From: Tianyu Lan <Tianyu.Lan@microsoft.com>

Traditionally swiotlb was not performance critical because it was only
used for slow devices. But in some setups, like TDX/SEV confidential
guests, all IO has to go through swiotlb. Currently swiotlb only has a
single lock. Under high IO load with multiple CPUs this can lead to
significant lock contention on the swiotlb lock.

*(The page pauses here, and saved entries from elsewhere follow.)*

/-- R80: a sale of some of the crates takes its truncated share. -/
theorem soldNet_of_ne (nr : Nat) {cr k : Nat} (h : k ≠ cr) : soldNet nr cr k = nr * k / cr := if_neg h

/-- A sale takes no more than the lot's net. -/
theorem soldNet_le (nr : Nat) {cr k : Nat} (hk : k ≤ cr) : soldNet nr cr k ≤ nr := by
  by_cases h : k = cr
  · rw [h, soldNet_all]
  · rw [soldNet_of_ne nr h]
    exact Nat.div_le_of_le_mul (Nat.mul_comm cr nr ▸ Nat.mul_le_mul_left nr hk)

/-- R80: every crate sold carries at least one wu. -/
theorem le_soldNet {nr cr k : Nat} (hk : k ≤ cr) (hn : cr ≤ nr) : k ≤ soldNet nr cr k := by
  by_cases h : k = cr
  · rwa [h, soldNet_all]
  · rw [soldNet_of_ne nr h, Nat.le_div_iff_mul_le (by omega), Nat.mul_comm k]
    exact Nat.mul_le_mul_right k hn

/-- R80, R89: every crate left carries at least one wu. Scaled by `cr`, the crates left take `nr * (cr - k)` of the net,
at least `cr * (cr - k)` since `cr ≤ nr`, so the share sold is at most `nr - (cr - k)`. -/
theorem sub_le_sub_soldNet {nr cr k : Nat} (hk : k ≤ cr) (hn : cr ≤ nr) : cr - k ≤ nr - soldNet nr cr k := by
  by_cases h : k = cr
  · simp [h]
  · have hleft : cr * (cr - k) ≤ nr * (cr - k) := Nat.mul_le_mul_right _ hn
    have hshare : nr * k ≤ cr * (nr - (cr - k)) := by
      calc nr * k = nr * cr - nr * (cr - k) := by rw [← Nat.mul_sub, Nat.sub_sub_self hk]
        _ ≤ nr * cr - cr * (cr - k) := Nat.sub_le_sub_left hleft _
        _ = cr * (nr - (cr - k)) := by rw [Nat.mul_comm nr, ← Nat.mul_sub]
    have hw : soldNet nr cr k ≤ nr - (cr - k) := by
      rw [soldNet_of_ne nr h]
      exact Nat.div_le_of_le_mul hshare
    omega

/-- R80: the sold nets of all a lot's crates, sold in parts, add up to its net: each part leaves the net it does not
take, and the last part, being all the crates that remain, takes what is left. -/
theorem soldParts_sum (nr : Nat) {ks : List Nat} (h : ks ≠ []) : (soldParts nr ks.sum ks).sum = nr := by
  induction ks generalizing nr with
  | nil => exact absurd rfl h
  | cons k rest ih =>
    cases rest with
    | nil => simp [soldParts]
    | cons k' rest =>
      have hw := soldNet_le nr (Nat.le_add_right k (k' :: rest).sum)
      rw [List.sum_cons, soldParts, Nat.add_sub_cancel_left, List.sum_cons, ih _ (List.cons_ne_nil _ _)]
      exact Nat.add_sub_cancel' hw

/-! ## The value (R81) -/

/-- R81: a product whose last two digits are 50 or more rounds up. -/
theorem saleValue_round_up {w p : Nat} (h : 50 ≤ w * p % 100) : saleValue w p = w * p / 100 + 1 := by
  unfold saleValue
  omega

/-- R81: a product whose last two digits are 49 or less rounds down. -/
theorem saleValue_round_down {w p : Nat} (h : w * p % 100 ≤ 49) : saleValue w p = w * p / 100 := by
  unfold saleValue
  omega

/-- R81: a product below 50 gives the value 0. -/
theorem saleValue_eq_zero {w p : Nat} (h : w * p < 50) : saleValue w p = 0 := by
  rw [saleValue_round_down (by omega)]
  omega

/-! ## The levies (R82) -/

/-- R82: a rate of 0 gives no levy. -/
@[simp] theorem levy_rate_zero (v : Nat) : levy v 0 = 0 := by simp [levy]

/-- R82: a value of 0 gives no levy. -/
@[simp] theorem levy_value_zero (rate : Nat) : levy 0 rate = 0 := by simp [levy]

/-- R82: a levy is at most a fifth of the value, rounded half up, as the rate is at most 2,000 bp. -/
theorem levy_le_fifth (v : Nat) {rate : Nat} (h : rate ≤ 2000) : levy v rate ≤ (2 * v + 5) / 10 := by
  have hrate : v * rate ≤ v * 2000 := Nat.mul_le_mul_left v h
  unfold levy
  omega

/-- R82: a levy never exceeds the value. -/
theorem levy_le (v : Nat) {rate : Nat} (h : rate ≤ 2000) : levy v rate ≤ v := by
  have hfifth := levy_le_fifth v h
  omega

/-- Settles O45: the three rules' figures are the definitions, their bounds the lemmas above, and a lot with crates
left is sold in at least one part. -/
theorem soldNetAndLevies : Obligations.SoldNetAndLevies := by
  unfold Obligations.SoldNetAndLevies
  refine ⟨?net, ?parts, by decide, ?value, by decide, by decide, ?levies, by decide, by decide⟩
  case net =>
    intro nr cr k _ hk hn
    exact ⟨rfl, le_soldNet hk hn, soldNet_le nr hk, sub_le_sub_soldNet hk hn⟩
  case parts =>
    rintro nr cr ks hcr - - rfl
    have hne : ks ≠ [] := by
      rintro rfl
      simp at hcr
    exact soldParts_sum nr hne
  case value =>
    intro w p
    exact ⟨rfl, saleValue_round_up, saleValue_round_down, saleValue_eq_zero⟩
  case levies =>
    intro v rate
    exact ⟨rfl, levy_rate_zero v, levy_value_zero rate, fun h => ⟨levy_le v h, levy_le_fifth v h⟩⟩

end Sys2Proof.Machine
end
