-- ==== Sys2Proof/Machine/LoadStore.lean ====
section
/-! DEFINITION. Load and Store (spec/45_loadstore.md). -/

namespace Sys2Proof.Machine

/-- R105 Load: pop the address, read it (open bus included), push the nibble, advance. -/
def execLoad (s : State) : Host.Outcome State Fault Refusal :=
  let t := popAddr s
  let v := memRead t.1 t.2
  .next (advance (pushNibble v.1 v.2))

/-- R106 Store: pop the address, pop the data, write, advance. -/
def execStore (s : State) : Host.Outcome State Fault Refusal :=
  let t := popAddr s
  let d := popNibble t.2
  .next (advance (memWrite t.1 d.1 d.2))

end Sys2Proof.Machine
end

This patch adds child IO TLB mem support to resolve spinlock overhead
among device's queues. Each device may allocate IO tlb mem and setup
child IO TLB mem according to queue number. Swiotlb code allocates
bounce buffer among child IO tlb mem iterately.

Signed-off-by: Tianyu Lan <Tianyu.Lan@microsoft.com>
---
 include/linux/swiotlb.h |  7 +++
 kernel/dma/swiotlb.c    | 96 ++++++++++++++++++++++++++++++++++++-----
 2 files changed, 93 insertions(+), 10 deletions(-)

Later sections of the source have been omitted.